About 2,753 people were killed when the Al Qaeda terrorist group hijacked two planes and crashed them into the towers of the World Trade Center, both of which collapsed within 102 minutes.
As a biting cloud of dust enveloped Lower Manhattan and mourned a nation, hundreds of search and rescue teams from across the country came to Ground Zero to join the search for survivors with the first dogs of the NYPD’s urban search and rescue team K-9, reached the south tower just 15 minutes after it collapsed.
The teams worked an average of 10 days in a row, 12 hours a day.
New York police have reported that although survivors were found in the rubble, none of them were the direct result of the discovery of a dog. However, several people have attributed a role in a rescue to Trackr, a retired police dog. His handler, a Canadian police officer who drove down from Nova Scotia, was suspended from his job for leaving without permission when his department saw him on TV helping with the rescue effort. (Jane Goodall later presented him with a humanitarian service award).
Dr. Cynthia Otto, the director of the Penn Vet Working Dog Center in Philadelphia who looked after the dogs at Ground Zero, said so for the most part, the injuries to the dogs were only “very minor” – mainly cuts and scratches on the paws, legs and bellies as well as tiredness and heat exhaustion. The bigger challenge, she said, is the frustration of searching for hours and not finding anyone. When the dogs became discouraged and lost their motivation to search, the handlers had to stage “bogus finds” so that the dogs could feel successful.
“When you exercise, don’t search for hours without finding someone,” she said on a recent phone call. “You have to remind the dogs every now and then that they can win.”
Bretagne (pronounced Brittany), a then 2 year old golden retriever, arrived a week after the attacks and spent 10 days looking for survivors. She slept in a kennel at the Javits Center with her supervisor Denise Corliss, a Texas electrical engineer who had traveled to town with Texas Task Force 1, one of the 28 teams that make up the FEMA National Urban Search and Rescue System.

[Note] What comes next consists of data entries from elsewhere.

-- ==== Sys2Proof/Machine/Adapter.lean ====
section
/-! DEFINITION. The contract at the boundary, 42_adapter_boundary.md: byte order, the buffer and
stream pseudo-operations and their errors, and the expansion of a pseudo-operation into command
lines (30_encoding.md rule R81).  None of it is part of the core's state or step (rules R5, R130):
these are functions beside the machine, and no definition of the step calls one. -/

namespace Sys2Proof.Machine

/-- The byte-order parameter of rule R131: exactly two values, an argument of every call. -/
inductive ByteOrder where
  | be
  | le
  deriving DecidableEq, Repr

/-- Word decode, rule R132, the bytes in buffer order. -/
def decodeWord (bo : ByteOrder) (b0 b1 b2 b3 : Byte) : Word :=
  match bo with
  | .be => b0 ++ b1 ++ b2 ++ b3
  | .le => b3 ++ b2 ++ b1 ++ b0

/-- Word encode, rule R133, the bytes in buffer order. -/
def encodeWord (bo : ByteOrder) (w : Word) : List Byte :=
  match bo with
  | .be => [w.extractLsb' 24 8, w.extractLsb' 16 8, w.extractLsb' 8 8, w.extractLsb' 0 8]
  | .le => [w.extractLsb' 0 8, w.extractLsb' 8 8, w.extractLsb' 16 8, w.extractLsb' 24 8]

/-- A result block as its output chunk, rule R134: `v0'` first under both byte orders. -/
def encodeChunk (bo : ByteOrder) (r : Word × Word) : List Byte := encodeWord bo r.1 ++ encodeWord bo r.2

/-- The bytes of a buffer taken as blocks in order, rule R134 (the first 4-byte group is v0), and the
bytes of a trailing partial chunk. -/
def chunks (bo : ByteOrder) : List Byte → List (Word × Word) × List Byte
  | b0 :: b1 :: b2 :: b3 :: b4 :: b5 :: b6 :: b7 :: rest =>
    let r := chunks bo rest
    ((decodeWord bo b0 b1 b2 b3, decodeWord bo b4 b5 b6 b7) :: r.1, r.2)
  | tail => ([], tail)

/-- What a buffer call leaves: the caller's output buffer, and the error if it raised one. -/
structure BufferResult where
  output : List Byte
  error : Option AdapterError
  deriving DecidableEq, Repr

/-- The length check that comes before anything else in a buffer call (rule R135). -/
def lengthsMatch (input output : List Byte) : Bool :=
  input.length % 8 == 0 && output.length == input.length

/-- A buffer call over a block function, rules R135 and R136: the length check first, "no partial
write", then each chunk in order, each by itself (rule R139). -/
def cipherBuffer (f : Word → Word → Word × Word) (input output : List Byte) (bo : ByteOrder) : BufferResult :=
  if lengthsMatch input output then
    { output := ((chunks bo input).1.map fun c => encodeChunk bo (f c.1 c.2)).flatten, error := none }
  else { output := output, error := some .invalidLength }

/-- `encipher_buffer(input, output, bo)` on an instance with key `k`, rule R135. -/
def encipherBuffer (delta : Word) (k : KeyFile) (input output : List Byte) (bo : ByteOrder) : BufferResult :=
  cipherBuffer (enc delta k) input output bo

/-- `decipher_buffer(input, output, bo)` on an instance with key `k`, rule R136. -/
def decipherBuffer (delta : Word) (k : KeyFile) (input output : List Byte) (bo : ByteOrder) : BufferResult :=
  cipherBuffer (dec delta k) input output bo

/-- What a stream call leaves: the bytes the sink received, and the error if one was raised. -/
structure StreamResult where
  sink : List Byte
  error : Option AdapterError
  deriving DecidableEq, Repr

/-- What a stream call raises when the source has no further whole chunk (rule R137). -/
def sourceEndError (bo : ByteOrder) (source : List Byte) (srcFails : Option Nat) : Option AdapterError :=
  match srcFails with
  | some e => some (.ioFailure e)
  | none => if (chunks bo source).2 = [] then none else some .incompleteBlock

/-- A stream call over a block function, rule R137: whole chunks one by one, each written before the
next is read; a partial chunk at the end is `IncompleteBlock`; an I/O error of the source, after the
bytes it gave (`srcFails`), or of the sink, after `n` chunks (`sinkFails = some (n, cause)`), is
passed on as it came and ends the call ("no retries").  Where both fail the sink's error comes
first, since a chunk is written before the source is read again. -/
def cipherStream (f : Word → Word → Word × Word) (bo : ByteOrder) (source : List Byte)
    (srcFails : Option Nat) (sinkFails : Option (Nat × Nat)) : StreamResult :=
  let c := chunks bo source
  let out := fun bs : List (Word × Word) => (bs.map fun b => encodeChunk bo (f b.1 b.2)).flatten
  let atEnd : StreamResult := { sink := out c.1, error := sourceEndError bo source srcFails }
  match sinkFails with
  | none => atEnd
  | some (n, e) =>
    if n < c.1.length then { sink := out (c.1.take n), error := some (.ioFailure e) } else atEnd

/-- Stream encipher on an instance with key `k`, rule R137. -/
def encipherStream (delta : Word) (k : KeyFile) (bo : ByteOrder) (source : List Byte)
    (srcFails : Option Nat) (sinkFails : Option (Nat × Nat)) : StreamResult :=
  cipherStream (enc delta k) bo source srcFails sinkFails

/-- Stream decipher on an instance with key `k`, rule R137. -/
def decipherStream (delta : Word) (k : KeyFile) (bo : ByteOrder) (source : List Byte)
    (srcFails : Option Nat) (sinkFails : Option (Nat × Nat)) : StreamResult :=
  cipherStream (dec delta k) bo source srcFails sinkFails

/-- The numeric code of an adapter error, `ERRCODE` of D21, left open. -/
def adapterErrorCode (e : AdapterError) : Nat := Config.errCode e

/-- A command line of rule R80. -/
def commandLine (i : Instr) : HostAction := .command (encodeCmd i)

/-- Construction from a key, as command lines (rule R81). -/
def constructScript (k : KeyFile) : List HostAction := [commandLine (.setkey k.k0 k.k1 k.k2 k.k3)]

/-- `encipher_block(v0, v1)` as command lines (rule R81): ENCIPHER, WAIT, READ. -/
def encipherBlockScript (c : Word × Word) : List HostAction := [commandLine (.encipher c.1 c.2), .wait, .read]

/-- `decipher_block(v0, v1)` as command lines (rule R81): DECIPHER, WAIT, READ. -/
def decipherBlockScript (c : Word × Word) : List HostAction := [commandLine (.decipher c.1 c.2), .wait, .read]

/-! ### Buffers and streams run on the core (rule R81)

A pseudo-operation is its command lines, and what the adapter makes of the words their READs return:
the bytes it writes and the error it raises. -/

/-- A buffer call's command lines: none where the length check fails (rule R135), else the block
operation of each chunk, in order. -/
def bufferScript (block : Word × Word → List HostAction) (bo : ByteOrder) (input output : List Byte) :
    List HostAction :=
  if lengthsMatch input output then ((chunks bo input).1.map block).flatten else []

/-- `encipher_buffer` as command lines (rules R81, R135). -/
def encipherBufferScript (bo : ByteOrder) (input output : List Byte) : List HostAction :=
  bufferScript encipherBlockScript bo input output

/-- `decipher_buffer` as command lines (rules R81, R136). -/
def decipherBufferScript (bo : ByteOrder) (input output : List Byte) : List HostAction :=
  bufferScript decipherBlockScript bo input output

/-- The results of the block operations encoded into the output chunks, each at the offset of its
input chunk (rule R135); chunks without a result yet are as the caller supplied them. -/
def writeChunks (bo : ByteOrder) (output : List Byte) (rs : List (Word × Word)) : List Byte :=
  (rs.map (encodeChunk bo)).flatten ++ output.drop (8 * rs.length)

/-- What a buffer call leaves, given the words its READs returned so far (rules R81, R135). -/
def bufferOutcome (input output : List Byte) (bo : ByteOrder) (rs : List (Word × Word)) : BufferResult :=
  if lengthsMatch input output then { output := writeChunks bo output rs, error := none }
  else { output := output, error := some .invalidLength }

/-- The blocks a stream call ciphers (rules R81, R137): every whole chunk of the source, up to the
one whose write the sink fails. -/
def streamBlocks (bo : ByteOrder) (source : List Byte) (sinkFails : Option (Nat × Nat)) : List (Word × Word) :=
  match sinkFails with
  | none => (chunks bo source).1
  | some (n, _) => (chunks bo source).1.take (n + 1)

/-- Stream encipher as command lines (rules R81, R137): the block operation of each chunk, in order. -/
def encipherStreamScript (bo : ByteOrder) (source : List Byte) (sinkFails : Option (Nat × Nat)) :
    List HostAction :=
  ((streamBlocks bo source sinkFails).map encipherBlockScript).flatten

/-- Stream decipher as command lines (rules R81, R137). -/
def decipherStreamScript (bo : ByteOrder) (source : List Byte) (sinkFails : Option (Nat × Nat)) :
    List HostAction :=
  ((streamBlocks bo source sinkFails).map decipherBlockScript).flatten

/-- What a stream call leaves, given the words its READs returned (rules R81, R137): each result is
encoded and written to the sink; the write that fails ends the call. -/
def streamOutcome (bo : ByteOrder) (source : List Byte) (srcFails : Option Nat)
    (sinkFails : Option (Nat × Nat)) (rs : List (Word × Word)) : StreamResult :=
  match sinkFails with
  | none => { sink := (rs.map (encodeChunk bo)).flatten, error := sourceEndError bo source srcFails }
  | some (n, e) =>
    { sink := ((rs.take n).map (encodeChunk bo)).flatten
      error := if n < rs.length then some (.ioFailure e) else sourceEndError bo source srcFails }

end Sys2Proof.Machine
end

Corliss, 56, said Brittany, who died in 2016, was the last known live service dog hired by FEMA at Ground Zero. It brought comfort to rescuers and firefighters who approached the dog and petted it. Soon they would open up to Corliss and tell personal stories about the missing friends and colleagues they were looking for.

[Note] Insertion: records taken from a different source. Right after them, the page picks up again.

/-- Settles O58: an end state is an ended state that the steps reach, and of these there is one, and none
where the steps fault. -/
theorem runHasOneEndState : Obligations.RunHasOneEndState := by
  refine fun delta script => ⟨fun t hends => ?_, fun n t hrun hscript hs => ?_,
    fun n r => not_runEndsIn_of_fault⟩
  · obtain ⟨ht, n, hrun⟩ := runEndsIn_iff.1 hends
    obtain ⟨hscript, hs⟩ := (runEnded_iff t).1 ht
    refine ⟨hscript, hs, ⟨n, hrun⟩, fun u hends' => ?_, observe_of_idle hs⟩
    obtain ⟨hu, m, hrun'⟩ := runEndsIn_iff.1 hends'
    exact ended_unique hrun ht hrun' hu
  · exact runEndsIn_iff.2 ⟨(runEnded_iff t).2 ⟨hscript, hs⟩, n, hrun⟩

end Sys2Proof.Machine
end

section
/-! The run of a construction and a block operation (rules R81, R92, R173), in either direction: with the
key it ends at the completed operation, without it the block command stops it. -/

namespace Sys2Proof.Machine

section

variable {delta : Word} {m : Mode} {c : Word × Word} {n : Nat} {s t : State}
  {rest : List HostAction}

/-- With no line left the step of core and host is the core's step. -/
theorem machineStep_of_empty_script (hscript : s.script = [])
    (h : coreStep InPorts.idle s delta = .next t) : machineStep s delta = .next t := by
  have hreads : hostReads s = false := by simp [hostReads, hscript]
  have hports : drivenPorts s = InPorts.idle := by simp [drivenPorts, hscript]
  obtain ⟨hscript', hresults⟩ := coreStep_host_frame h
  rw [machineStep_of_coreStep (by simp [hreads]) (hports.symm ▸ h), hostAdvance,
    scriptAfter_nil t hscript, resultsAfter_of_not_reading hreads, ← hscript, ← hscript', ← hresults]

theorem stepRun_of_empty_script (hscript : s.script = [])
    (h : coreRun (List.replicate n InPorts.idle) s delta = .next t) : stepRun n s delta = .next t := by
  induction n generalizing s with
  | zero => exact h
  | succ n ih =>
    rw [List.replicate_succ] at h
    cases hstep : coreStep InPorts.idle s delta with
    | next u =>
      rw [stepRunWith_succ_next (machineStep_of_empty_script hscript hstep)]
      exact ih ((coreStep_host_frame hstep).1.trans hscript) ((coreRun_cons_next hstep).symm.trans h)
    | fault r => simp [coreRun, hstep] at h
    | refused r => exact absurd hstep (coreStep_not_refused InPorts.idle s r delta)

/-- The state in which a block operation accepted by `s` completes, with the lines still to perform. -/
def blockDone (delta : Word) (m : Mode) (c : Word × Word) (rest : List HostAction) (s : State) : State :=
  { completed (blockCipher delta s.k m c.1 c.2) (sumAfter delta m 32)
      (beginBlock m (loadBlock c.1 c.2 (sumAfter delta m 0) s)) with script := rest }

theorem observe_blockDone (delta : Word) (m : Mode) (c : Word × Word) (rest : List HostAction)
    (s : State) : observe (blockDone delta m c rest s) =
      { cmdReady := true, dv := true, dout := some (blockCipher delta s.k m c.1 c.2) } :=
  observe_of_idle rfl

theorem machineStep_blockInstr (hs : s.st = .idle) (hkv : s.kv = true)
    (hscript : s.script = commandLine (blockInstr m c) :: rest) : machineStep s delta =
      .next (beginBlock m (loadBlock c.1 c.2 (sumAfter delta m 0) { s with script := rest })) :=
  machineStep_commandLine (blockInstr_format m c) hscript hs (execWith_blockInstr_accepted hs hkv m c)

/-- A block command as the last line: one step to accept it, and the host idle for 64. -/
theorem stepRun_blockInstr (hs : s.st = .idle) (hkv : s.kv = true)
    (hscript : s.script = [commandLine (blockInstr m c)]) :
    stepRun 65 s delta = .next (blockDone delta m c [] s) :=
  (stepRunWith_succ_next (machineStep_blockInstr hs hkv hscript)).trans <|
    stepRun_of_empty_script rfl <|
      coreRun_blockInstr (s := { s with script := [] }) hkv (noReset_replicate_idle 64)
        List.length_replicate m c

/-- The three lines of a block operation, to their end state (see `stepRun_blockLines`). -/
theorem stepRun_blockLines_eq (hs : s.st = .idle) (hkv : s.kv = true)
    (hscript : s.script = blockLines m c) : stepRun 66 s delta =
      .next { blockDone delta m c [] s with
        results := s.results ++ [blockCipher delta s.k m c.1 c.2] } := by
  have hwait : stepRun 65 s delta = .next (blockDone delta m c [.read] s) :=
    (stepRunWith_succ_next (machineStep_blockInstr hs hkv hscript)).trans
      (stepRun_wait_block (s := { s with script := [.wait, .read] }) hkv rfl m c)
  have hread := machineStep_read (delta := delta) (s := blockDone delta m c [.read] s) rfl rfl rfl
  exact (stepRun_add_next 1 hwait).trans (stepRunWith_succ_next hread)

/-- The core after a construction from reset (rule R92). -/
def keyedStart (k : KeyFile) (script : List HostAction) : State :=
  writeKey k.k0 k.k1 k.k2 k.k3 (runStart script)

theorem machineStep_construct (k : KeyFile) (rest : List HostAction) :
    machineStep (runStart (constructScript k ++ rest)) delta = .next (keyedStart k rest) := by
  have hstep := machineStep_commandLine (delta := delta) (s := runStart (constructScript k ++ rest))
    (rest := rest) rfl rfl rfl (execWith_setkey rfl k.k0 k.k1 k.k2 k.k3)
  exact hstep

/-- After a construction a run is one of the keyed core. -/
theorem runEndsIn_construct {k : KeyFile} (hrun : stepRun n (keyedStart k rest) delta = .next t)
    (ht : runEnded t = true) : RunEndsIn (constructScript k ++ rest) t delta :=
  runEndsIn_iff.2 ⟨ht, n + 1, (stepRunWith_succ_next (machineStep_construct k rest)).trans hrun⟩

/-- A construction and a block command. -/
theorem exists_keyedRun (delta : Word) (m : Mode) (k : KeyFile) (c : Word × Word) :
    ∃ t, RunEndsIn (constructScript k ++ [commandLine (blockInstr m c)]) t delta ∧ t.k = k ∧
      observe t = { cmdReady := true, dv := true, dout := some (blockCipher delta k m c.1 c.2) } :=
  ⟨_, runEndsIn_construct (stepRun_blockInstr rfl rfl rfl) rfl, rfl, observe_blockDone ..⟩

/-- A construction, a block command and the lines that read its result. -/
theorem exists_keyedRun_read (delta : Word) (m : Mode) (k : KeyFile) (c : Word × Word) :
    ∃ t, RunEndsIn (constructScript k ++ blockLines m c) t delta ∧ t.k = k ∧
      t.results = [blockCipher delta k m c.1 c.2] ∧
      observe t = { cmdReady := true, dv := true, dout := some (blockCipher delta k m c.1 c.2) } :=
  ⟨_, runEndsIn_construct (stepRun_blockLines_eq rfl rfl rfl) rfl, rfl, rfl,
    observe_blockDone delta m c [] (keyedStart k (blockLines m c))⟩

/-- A block command as the first line of a run is the protocol violation `NoKey` (rule R173). -/
theorem not_runEndsIn_blockLines (m : Mode) (c : Word × Word) : ¬ ∃ t, RunEndsIn (blockLines m c) t := by
  have hnoKey : exec (blockInstr m c) (runStart (blockLines m c)) = .fault (.protocolViolation .noKey) :=
    exec_fault_iff.2 ⟨rfl, by cases m <;> rfl, rfl, rfl⟩
  have hcore : coreStep (drivenPorts (runStart (blockLines m c))) (runStart (blockLines m c)) =
      .fault (.protocolViolation .noKey) := by
    rw [drivenPorts_command rfl, coreStep_command rfl rfl rfl]
    exact (congrArg (exec · _) (decodeCmd_encodeCmd (blockInstr_format m c))).trans hnoKey
  have hstep : step (runStart (blockLines m c)) = .fault (.protocolViolation .noKey) :=
    step_of_coreStep_fault nofun hcore
  exact not_runEndsIn_of_fault (n := 1) (by rw [stepRun, machineStep_default, hstep])

end

/-- Settles O59: the runs of either direction. -/
theorem keyedRunShowsCipher : Obligations.KeyedRunShowsCipher :=
  fun k a b => ⟨exists_keyedRun _ .enc k (a, b), exists_keyedRun _ .dec k (a, b),
    exists_keyedRun_read _ .enc k (a, b), exists_keyedRun_read _ .dec k (a, b),
    not_runEndsIn_blockLines .enc (a, b), not_runEndsIn_blockLines .dec (a, b)⟩

end Sys2Proof.Machine
end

“A gentleman came up to me and started petting Brittany and said, ‘You know, I don’t really like dogs,'” she said. “Which was a surprising statement considering he knelt down to stroke her. I said ‘oh?’ And he says, ‘Yes, my best friend loved dogs; he had a golden retriever himself. My best friend is out there somewhere, ”and he pointed to the pile. It was a connection to his missing friend. “
And that, according to Fausel, is what the dog museum wants to capture in its new exhibition.
“The search and rescue dogs didn’t rescue people from the heap,” he said. “But I think you saved the people who were looking for something.”